The stress-reduction and relaxation effects of hypnotherapy are real, and both have documented knock-on effects on tinnitus distress. Poor sleep worsens tinnitus perception; anxiety amplifies the limbic response to the sound. If hypnotherapy helps you sleep better and feel less overwhelmed, those are meaningful outcomes even if they don’t appear in a tinnitus-specific RCT.
The techniques involved (deep relaxation, attentional redirection, self-hypnosis) overlap with progressive muscle relaxation and mindfulness-based approaches, both of which have supportive evidence for tinnitus distress. If you find formal CBT difficult to access or have not responded to it, hypnotherapy from a properly qualified practitioner may provide a path to similar benefits via a different method.
Two practical checks before you proceed: ask any prospective practitioner whether they have specific experience with tinnitus patients, and avoid any practitioner who promises to eliminate the sound or uses language like “cure.” That’s not what the evidence supports, and it’s a sign of either poor knowledge or poor ethics.
The bottom line
The evidence for hypnotherapy in tinnitus is genuinely thin. The only controlled trial found no effect on the sound itself, no RCT has been conducted in over 20 years, and no major guideline recommends it. The observational data shows that some patients report reduced distress, but those studies can’t rule out natural fluctuation or placebo response as the cause.
None of that means hypnotherapy has nothing to offer. The relaxation and stress-reduction effects are real, and for people with tinnitus where anxiety and sleep disruption are amplifying their experience of the sound, those effects may translate into genuine relief. The problem is that the same benefits are available from treatments with stronger evidence: CBT in particular has demonstrated distress reduction in controlled trials involving thousands of patients.
If you haven’t yet seen an audiologist or ENT specialist, that’s the right first step.
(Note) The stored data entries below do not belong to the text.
/-! ## setI -/

@[simp] theorem State.setI_pending (s : State) (x : Fld) (v : Int) : (s.setI x v).pending = s.pending := rfl
@[simp] theorem State.setI_shadow (s : State) (x : Fld) (v : Int) : (s.setI x v).shadow = s.shadow := rfl
@[simp] theorem State.setI_mem (s : State) (x : Fld) (v : Int) : (s.setI x v).mem = s.mem := rfl
@[simp] theorem State.setI_lost (s : State) (x : Fld) (v : Int) : (s.setI x v).lost = s.lost := rfl
@[simp] theorem State.setI_ecc (s : State) (x : Fld) (v : Int) : (s.setI x v).ecc = s.ecc := rfl
@[simp] theorem State.setI_mono (s : State) (x : Fld) (v : Int) : (s.setI x v).mono = s.mono := rfl
@[simp] theorem State.setI_time (s : State) (x : Fld) (v : Int) : (s.setI x v).time = s.time := rfl
@[simp] theorem State.setI_timeSet (s : State) (x : Fld) (v : Int) : (s.setI x v).timeSet = s.timeSet := rfl
@[simp] theorem State.setI_free (s : State) (x : Fld) (v : Int) : (s.setI x v).free = s.free := rfl
@[simp] theorem State.setI_lockOpen (s : State) (x : Fld) (v : Int) : (s.setI x v).lockOpen = s.lockOpen := rfl
@[simp] theorem State.setI_commits (s : State) (x : Fld) (v : Int) : (s.setI x v).commits = s.commits := rfl
@[simp] theorem State.setI_ispHeld (s : State) (x : Fld) (v : Int) : (s.setI x v).ispHeld = s.ispHeld := rfl
@[simp] theorem State.setI_latched (s : State) (x : Fld) (v : Int) : (s.setI x v).latched = s.latched := rfl
@[simp] theorem State.setI_pwr (s : State) (x : Fld) (v : Int) : (s.setI x v).pwr = s.pwr := rfl
@[simp] theorem State.setI_host (s : State) (x : Fld) (v : Int) : (s.setI x v).host = s.host := rfl
@[simp] theorem State.setI_link (s : State) (x : Fld) (v : Int) : (s.setI x v).link = s.link := rfl
@[simp] theorem State.setI_deal (s : State) (x : Fld) (v : Int) : (s.setI x v).deal = s.deal := rfl
@[simp] theorem State.setI_ldb (s : State) (x : Fld) (v : Int) : (s.setI x v).ldb = s.ldb := rfl
@[simp] theorem State.setI_emit (s : State) (x : Fld) (v : Int) : (s.setI x v).emit = s.emit := rfl
@[simp] theorem State.setI_steer (s : State) (x : Fld) (v : Int) : (s.setI x v).steer = s.steer := rfl
@[simp] theorem State.setI_ret (s : State) (x : Fld) (v : Int) : (s.setI x v).ret = s.ret := rfl
@[simp] theorem State.setI_hist (s : State) (x : Fld) (v : Int) : (s.setI x v).hist = s.hist := rfl
@[simp] theorem State.setI_acq (s : State) (x : Fld) (v : Int) : (s.setI x v).acq = s.acq := rfl
@[simp] theorem State.setI_cam (s : State) (x : Fld) (v : Int) : (s.setI x v).cam = s.cam := rfl
@[simp] theorem State.setI_zone (s : State) (x : Fld) (v : Int) : (s.setI x v).zone = s.zone := rfl
@[simp] theorem State.setI_cal (s : State) (x : Fld) (v : Int) : (s.setI x v).cal = s.cal := rfl
@[simp] theorem State.setI_safe (s : State) (x : Fld) (v : Int) : (s.setI x v).safe = s.safe := rfl
@[simp] theorem State.setI_field (s : State) (x : Fld) (v : Int) : (s.setI x v).field = s.field := rfl
@[simp] theorem State.setI_supv (s : State) (x : Fld) (v : Int) : (s.setI x v).supv = s.supv := rfl
@[simp] theorem State.setI_img (s : State) (x : Fld) (v : Int) : (s.setI x v).img = s.img := rfl
@[simp] theorem State.setI_led (s : State) (x : Fld) (v : Int) : (s.setI x v).led = s.led := rfl
@[simp] theorem State.setI_hk (s : State) (x : Fld) (v : Int) : (s.setI x v).hk = s.hk := rfl
@[simp] theorem State.setI_scrub (s : State) (x : Fld) (v : Int) : (s.setI x v).scrub = s.scrub := rfl

/-! ## addF -/

@[simp] theorem State.addF_pending (s : State) (x : Fld) (n : Nat) : (s.addF x n).pending = s.pending := rfl
@[simp] theorem State.addF_shadow (s : State) (x : Fld) (n : Nat) : (s.addF x n).shadow = s.shadow := rfl
@[simp] theorem State.addF_mem (s : State) (x : Fld) (n : Nat) : (s.addF x n).mem = s.mem := rfl
@[simp] theorem State.addF_lost (s : State) (x : Fld) (n : Nat) : (s.addF x n).lost = s.lost := rfl
@[simp] theorem State.addF_ecc (s : State) (x : Fld) (n : Nat) : (s.addF x n).ecc = s.ecc := rfl
@[simp] theorem State.addF_mono (s : State) (x : Fld) (n : Nat) : (s.addF x n).mono = s.mono := rfl
@[simp] theorem State.addF_time (s : State) (x : Fld) (n : Nat) : (s.addF x n).time = s.time := rfl
@[simp] theorem State.addF_timeSet (s : State) (x : Fld) (n : Nat) : (s.addF x n).timeSet = s.timeSet := rfl
@[simp] theorem State.addF_free (s : State) (x : Fld) (n : Nat) : (s.addF x n).free = s.free := rfl
@[simp] theorem State.addF_lockOpen (s : State) (x : Fld) (n : Nat) : (s.addF x n).lockOpen = s.lockOpen := rfl
@[simp] theorem State.addF_commits (s : State) (x : Fld) (n : Nat) : (s.addF x n).commits = s.commits := rfl
@[simp] theorem State.addF_ispHeld (s : State) (x : Fld) (n : Nat) : (s.addF x n).ispHeld = s.ispHeld := rfl
@[simp] theorem State.addF_latched (s : State) (x : Fld) (n : Nat) : (s.addF x n).latched = s.latched := rfl
@[simp] theorem State.addF_pwr (s : State) (x : Fld) (n : Nat) : (s.addF x n).pwr = s.pwr := rfl
@[simp] theorem State.addF_host (s : State) (x : Fld) (n : Nat) : (s.addF x n).host = s.host := rfl
@[simp] theorem State.addF_link (s : State) (x : Fld) (n : Nat) : (s.addF x n).link = s.link := rfl
@[simp] theorem State.addF_deal (s : State) (x : Fld) (n : Nat) : (s.addF x n).deal = s.deal := rfl
@[simp] theorem State.addF_ldb (s : State) (x : Fld) (n : Nat) : (s.addF x n).ldb = s.ldb := rfl
@[simp] theorem State.addF_emit (s : State) (x : Fld) (n : Nat) : (s.addF x n).emit = s.emit := rfl
@[simp] theorem State.addF_steer (s : State) (x : Fld) (n : Nat) : (s.addF x n).steer = s.steer := rfl
@[simp] theorem State.addF_ret (s : State) (x : Fld) (n : Nat) : (s.addF x n).ret = s.ret := rfl
@[simp] theorem State.addF_hist (s : State) (x : Fld) (n : Nat) : (s.addF x n).hist = s.hist := rfl
@[simp] theorem State.addF_acq (s : State) (x : Fld) (n : Nat) : (s.addF x n).acq = s.acq := rfl
@[simp] theorem State.addF_cam (s : State) (x : Fld) (n : Nat) : (s.addF x n).cam = s.cam := rfl
@[simp] theorem State.addF_zone (s : State) (x : Fld) (n : Nat) : (s.addF x n).zone = s.zone := rfl
@[simp] theorem State.addF_cal (s : State) (x : Fld) (n : Nat) : (s.addF x n).cal = s.cal := rfl
@[simp] theorem State.addF_safe (s : State) (x : Fld) (n : Nat) : (s.addF x n).safe = s.safe := rfl
@[simp] theorem State.addF_field (s : State) (x : Fld) (n : Nat) : (s.addF x n).field = s.field := rfl
@[simp] theorem State.addF_supv (s : State) (x : Fld) (n : Nat) : (s.addF x n).supv = s.supv := rfl
@[simp] theorem State.addF_img (s : State) (x : Fld) (n : Nat) : (s.addF x n).img = s.img := rfl
@[simp] theorem State.addF_led (s : State) (x : Fld) (n : Nat) : (s.addF x n).led = s.led := rfl
@[simp] theorem State.addF_hk (s : State) (x : Fld) (n : Nat) : (s.addF x n).hk = s.hk := rfl
@[simp] theorem State.addF_scrub (s : State) (x : Fld) (n : Nat) : (s.addF x n).scrub = s.scrub := rfl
From there, evidence-backed options including CBT, TRT, and sound therapy give you the best-supported starting points. If you’ve already explored those routes and want to try hypnotherapy as a complement rather than a replacement, that’s a reasonable choice, provided you have realistic expectations and a qualified practitioner. Going in hoping to quiet the sound is likely to disappoint. Going in hoping to carry it more lightly may not.